● **Record extracts**
/-! ### Link tests -/

/-- The bits that complete 64 matches take a checker to IN_SYNC (R185): for USER any number of matching bits up
to the sixty-fourth, for a shift-register pattern the sixty-fourth match after its seed. The first block then
stands at no bit and no error (R186). A mismatch in SEARCHING sets the run to 0, and discards the seed of a
shift-register pattern or leaves the USER position where it is; a bit of the seed is loaded. A checker that is
off takes no bit (R185, R187), and before the first slot of its test none does (R183; the slot is the port's own
next one, by inference, log entry 12). -/
def Obligations.CheckersReachSync : Prop :=
  ∀ (s : State) (p : PortId) (u : PatternUnit), (s.port p).link = .test → (s.port p).test = u →
    (u.running = false ∨ u.settings.chkPattern = .off →
      ∀ bits, ∀ c ∈ [Instr.checkerSync p bits, .testBlockEnd p bits, .timebaseCompletion p bits],
        exec c s = .next s) ∧
    (u.running = true → u.sync = .searching →
    (u.settings.chkPattern = .user → u.chkPos < 64 → u.matchRun < 64 →
      ∃ t, exec (.checkerSync p ((List.range (64 - u.matchRun)).map fun i =>
          xor (u.settings.user.getLsbD ((u.chkPos + i) % 64)) u.settings.chkInvert)) s = .next t ∧
        (t.port p).test.sync = .inSync ∧ (t.port p).test.syncEver = true ∧
        (t.port p).test.badRun = 0 ∧ (t.port p).test.blockBits = 0 ∧ (t.port p).test.blockErrors = 0 ∧
        (t.port p).test.chkPos = (u.chkPos + (64 - u.matchRun)) % 64 ∧
        (t.port p).test.settings = u.settings ∧
        (t.port p).link = .test ∧ t.dids = s.dids) ∧
    (∀ back₁ back₂ length, (u.settings.chkPattern, back₁, back₂, length) ∈
        [(Pattern.p7, 6, 7, 7), (.p23, 18, 23, 23), (.p31, 28, 31, 31)] →
      u.seeded = length → u.matchRun = 63 →
      ∃ t, exec (.checkerSync p
          [xor (xor (u.chkReg.getLsbD (back₁ - 1)) (u.chkReg.getLsbD (back₂ - 1)))
            u.settings.chkInvert]) s = .next t ∧
        (t.port p).test.sync = .inSync ∧ (t.port p).test.syncEver = true ∧
        (t.port p).test.badRun = 0 ∧ (t.port p).test.blockBits = 0 ∧ (t.port p).test.blockErrors = 0 ∧
        (t.port p).test.chkReg.getLsbD 0 =
          xor (u.chkReg.getLsbD (back₁ - 1)) (u.chkReg.getLsbD (back₂ - 1)) ∧
        (∀ i, i < 30 → (t.port p).test.chkReg.getLsbD (i + 1) = u.chkReg.getLsbD i) ∧
        (t.port p).link = .test ∧ t.dids = s.dids) ∧
    ∀ (b raw : Bool), raw = xor b u.settings.chkInvert →
      ∃ t, exec (.checkerSync p [b]) s = .next t ∧ (t.port p).link = .test ∧ t.dids = s.dids ∧
        (u.settings.timebase = .continuous → (t.port p).test.errorCount = u.errorCount) ∧
        (u.settings.chkPattern = .user → raw ≠ u.settings.user.getLsbD u.chkPos →
          (t.port p).test.sync = .searching ∧ (t.port p).test.matchRun = 0 ∧
          (t.port p).test.chkPos = u.chkPos) ∧
        (u.settings.chkPattern = .user → raw = u.settings.user.getLsbD u.chkPos → u.matchRun < 63 →
          (t.port p).test.sync = .searching ∧ (t.port p).test.matchRun = u.matchRun + 1 ∧
          (t.port p).test.chkPos = (u.chkPos + 1) % 64) ∧
        ∀ back₁ back₂ length, (u.settings.chkPattern, back₁, back₂, length) ∈
            [(Pattern.p7, 6, 7, 7), (.p23, 18, 23, 23), (.p31, 28, 31, 31)] →
          ∀ want, want = xor (u.chkReg.getLsbD (back₁ - 1)) (u.chkReg.getLsbD (back₂ - 1)) →
          (u.seeded < length →
            (t.port p).test.sync = .searching ∧ (t.port p).test.seeded = u.seeded + 1 ∧
            (t.port p).test.chkReg.getLsbD 0 = raw ∧
            ∀ i, i < 30 → (t.port p).test.chkReg.getLsbD (i + 1) = u.chkReg.getLsbD i) ∧
          (u.seeded = length → raw ≠ want →
            (t.port p).test.sync = .searching ∧ (t.port p).test.matchRun = 0 ∧
            (t.port p).test.seeded = 0) ∧
          (u.seeded = length → raw = want → u.matchRun < 63 →
            (t.port p).test.sync = .searching ∧ (t.port p).test.matchRun = u.matchRun + 1 ∧
            (t.port p).test.seeded = length ∧ (t.port p).test.chkReg.getLsbD 0 = raw ∧
            ∀ i, i < 30 → (t.port p).test.chkReg.getLsbD (i + 1) = u.chkReg.getLsbD i))

/-- A bit in IN_SYNC (R185, R186). The prediction runs on by itself, from the bits predicted or the USER position.
Within a block the bit and its own error are counted in it, and the end of a block, with the error of its last bit
counted, judges it and starts the next at 0. The recurrences are those of R184. Then the timebase (R187):
the bit that brings the progress to the period copies the error count, that bit's own error included, into
the last result and starts both counts again, and any other bit adds 1. The bad-block run
stays at 4 under sync-mask, by inference (log entry 12). -/
def Obligations.BlocksAndPeriodsEnd : Prop :=
  (∀ (user : BitVec 64) (reg : BitVec 31) (pos : Nat),
    Pattern.user.nextBit user reg pos = user.getLsbD pos ∧
    ∀ (k : Pattern) (back₁ back₂ : Nat),
      (k, back₁, back₂) ∈ [(Pattern.p7, 6, 7), (.p23, 18, 23), (.p31, 28, 31)] →
      k.nextBit user reg pos = xor (reg.getLsbD (back₁ - 1)) (reg.getLsbD (back₂ - 1))) ∧
  (∀ (s : State) (p : PortId) (u : PatternUnit) (b want : Bool) (errors : Nat), (s.port p).link = .test →
    (s.port p).test = u → u.running = true → u.sync = .inSync →
    u.settings.chkPattern ≠ .off → u.blockBits ≤ 127 →
    want = u.settings.chkPattern.nextBit u.settings.user u.chkReg u.chkPos →
    errors = u.blockErrors + (if xor b u.settings.chkInvert = want then 0 else 1) →
    ∃ t, exec (.testBlockEnd p [b]) s = .next t ∧ (t.port p).link = .test ∧ t.dids = s.dids ∧
      (t.port p).test.settings = u.settings ∧ (t.port p).test.syncEver = u.syncEver ∧
      ((t.port p).test.sync = .inSync → (t.port p).test.chkPos = (u.chkPos + 1) % 64 ∧
        (t.port p).test.chkReg.getLsbD 0 = want ∧
        ∀ i, i < 30 → (t.port p).test.chkReg.getLsbD (i + 1) = u.chkReg.getLsbD i) ∧
      (u.blockBits < 127 → (t.port p).test.sync = .inSync ∧ (t.port p).test.badRun = u.badRun ∧
        (t.port p).test.blockBits = u.blockBits + 1 ∧ (t.port p).test.blockErrors = errors) ∧
      (u.blockBits = 127 → (t.port p).test.blockBits = 0 ∧ (t.port p).test.blockErrors = 0 ∧
        (errors ≤ 16 → (t.port p).test.sync = .inSync ∧ (t.port p).test.badRun = 0) ∧
        (16 < errors → u.badRun < 3 →
          (t.port p).test.sync = .inSync ∧ (t.port p).test.badRun = u.badRun + 1) ∧
        (16 < errors → u.badRun = 3 → (u.settings.syncMask && u.syncEver) = false →
          (t.port p).test.sync = .searching ∧ (t.port p).test.badRun = 0 ∧
          (t.port p).test.seeded = 0 ∧ (t.port p).test.matchRun = 0) ∧
        (16 < errors → 3 ≤ u.badRun → (u.settings.syncMask && u.syncEver) = true →
          (t.port p).test.sync = .inSync ∧ (t.port p).test.badRun = 4))) ∧
  ∀ (s : State) (p : PortId) (u : PatternUnit) (b : Bool) (count : BitVec 48), (s.port p).link = .test →
    (s.port p).test = u → u.running = true → u.settings.chkPattern ≠ .off →
    count = (if u.sync = .inSync ∧ xor b u.settings.chkInvert ≠
        u.settings.chkPattern.nextBit u.settings.user u.chkReg u.chkPos ∧
        u.errorCount ≠ BitVec.allOnes 48 then u.errorCount + 1 else u.errorCount) →
    ∃ t, exec (.timebaseCompletion p [b]) s = .next t ∧ (t.port p).link = .test ∧ t.dids = s.dids ∧
      (t.port p).test.settings = u.settings ∧
      (∀ period, (u.settings.timebase, period) ∈
          [(Timebase.bits24, 2 ^ 24), (.bits32, 2 ^ 32), (.bits40, 2 ^ 40)] →
        (u.progress + 1 = period → (t.port p).test.lastResult = count ∧
          (t.port p).test.errorCount = 0 ∧ (t.port p).test.progress = 0) ∧
        (u.progress + 1 < period → (t.port p).test.lastResult = u.lastResult ∧
          (t.port p).test.errorCount = count ∧ (t.port p).test.progress = u.progress + 1)) ∧
      (u.settings.timebase = .continuous → (t.port p).test.lastResult = u.lastResult ∧
        (t.port p).test.errorCount = count)
end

● **Work instructions**
Your answer must be the data above, copied exactly from its first line through the line containing "stands at no", and nothing more.

● **Response**
/-! ### Link tests -/

/-- The bits that complete 64 matches take a checker to IN_SYNC (R185): for USER any number of matching bits up
to the sixty-fourth, for a shift-register pattern the sixty-fourth match after its seed. The first block then
stands at no bit and no error (R186). A mismatch in SEARCHING sets the run to 0, and discards the seed of a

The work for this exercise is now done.